TASK TO CARRY OUT ▸ Output only the lines of the entries that follow, starting at the one with "all_goals try dsimp only" and running down to the one with "refine createNs_keeps ?_", both included and unchanged.

________________

-- ==== Sys2Proof/Laws/Frame12.lean ====
section
/-! SUPPORT. What each operation keeps (see Keeps), in the order in which operations call each other: execNamespaceCreate to execMaintenanceOrderingPoint. -/

set_option linter.unusedTactic false
set_option linter.unreachableTactic false
set_option Elab.async false

namespace Sys2Proof.Machine

theorem execNamespaceCreate_keeps {pm : Nat} {s0 : State} {a : AdminHdr} {csi : Byte} {nsze : ℕ} {ncap : ℕ} {lbaf : BitVec 4} {s : State} (hk : Keeps pm s0 s) {rb : State} (e : (execNamespaceCreate a csi nsze ncap lbaf s) = .next rb) (hm : Sub 0x1083c00 pm := by first | with_reducible assumption | (refine Sub.of ?_ (by with_reducible assumption); with_unfolding_all rfl)) :
    Keeps pm s0 rb := by
  unfold execNamespaceCreate at e
  repeat' first
    | (injection e with e; subst e)
    | (cases e; done)
    | split at e
  all_goals try dsimp only
  all_goals repeat' first
    | with_reducible assumption
    | (with_reducible intro t; intros)
    | with_reducible refine foldl_keeps ?_ ?_
    | with_reducible refine createNs_keeps ?_ 
    | with_reducible refine nsCommand_keeps ?_ ?_ 
    | with_reducible refine keeps_ite ?_ ?_
    | split
    | with_reducible refine Keeps.upd rfl rfl rfl rfl rfl rfl ?_

theorem wipeBand_keeps {pm : Nat} {s0 : State} {k : BandKey} {s : State} (hk : Keeps pm s0 s) (hm : Sub 0x10a9040 pm := by first | with_reducible assumption | (refine Sub.of ?_ (by with_reducible assumption); with_unfolding_all rfl)) :
    Keeps pm s0 (wipeBand k s) := by
  unfold wipeBand
  try dsimp only
  repeat' first
    | with_reducible assumption
    | (with_reducible intro t; intros)
    | with_reducible refine foldl_keeps ?_ ?_
    | with_reducible refine modBand_keeps ?_ 
    | with_reducible refine emptyBand_keeps ?_ 
    | with_reducible refine zoneOrdering_keeps ?_ 
    | with_reducible refine noteBand_keeps ?_ 
    | with_reducible refine dropRun_keeps ?_ 
    | with_reducible refine keeps_ite ?_ ?_
    | split
    | with_reducible refine Keeps.upd rfl rfl rfl rfl rfl rfl ?_

theorem maintainNs_keeps {pm : Nat} {s0 : State} {n : Namespace} {s : State} (hk : Keeps pm s0 s) (hm : Sub 0x20000 pm := by first | with_reducible assumption | (refine Sub.of ?_ (by with_reducible assumption); with_unfolding_all rfl)) :
    Keeps pm s0 (maintainNs n s) := by
  unfold maintainNs
  try dsimp only
  repeat' first
    | with_reducible assumption
    | (with_reducible intro t; intros)
    | with_reducible refine foldl_keeps ?_ ?_
    | with_reducible refine maintain_keeps ?_ 
    | with_reducible refine keeps_ite ?_ ?_
    | split
    | with_reducible refine Keeps.upd rfl rfl rfl rfl rfl rfl ?_

theorem wipeNs_keeps {pm : Nat} {s0 : State} {n : Namespace} {s : State} (hk : Keeps pm s0 s) (hm : Sub 0x10afc40 pm := by first | with_reducible assumption | (refine Sub.of ?_ (by with_reducible assumption); with_unfolding_all rfl)) :
    Keeps pm s0 (wipeNs n s) := by
  unfold wipeNs
  try dsimp only
  repeat' first
    | with_reducible assumption
    | (with_reducible intro t; intros)
    | with_reducible refine foldl_keeps ?_ ?_
    | with_reducible refine endNsCommands_keeps ?_ 
    | with_reducible refine wipeBand_keeps ?_ 
    | with_reducible refine maintainNs_keeps ?_ 
    | with_reducible refine keeps_ite ?_ ?_
    | split
    | with_reducible refine Keeps.upd rfl rfl rfl rfl rfl rfl ?_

________________

WRITTEN ANSWER ▸
  all_goals try dsimp only
  all_goals repeat' first
    | with_reducible assumption
    | (with_reducible intro t; intros)
    | with_reducible refine foldl_keeps ?_ ?_
    | with_reducible refine createNs_keeps ?_ 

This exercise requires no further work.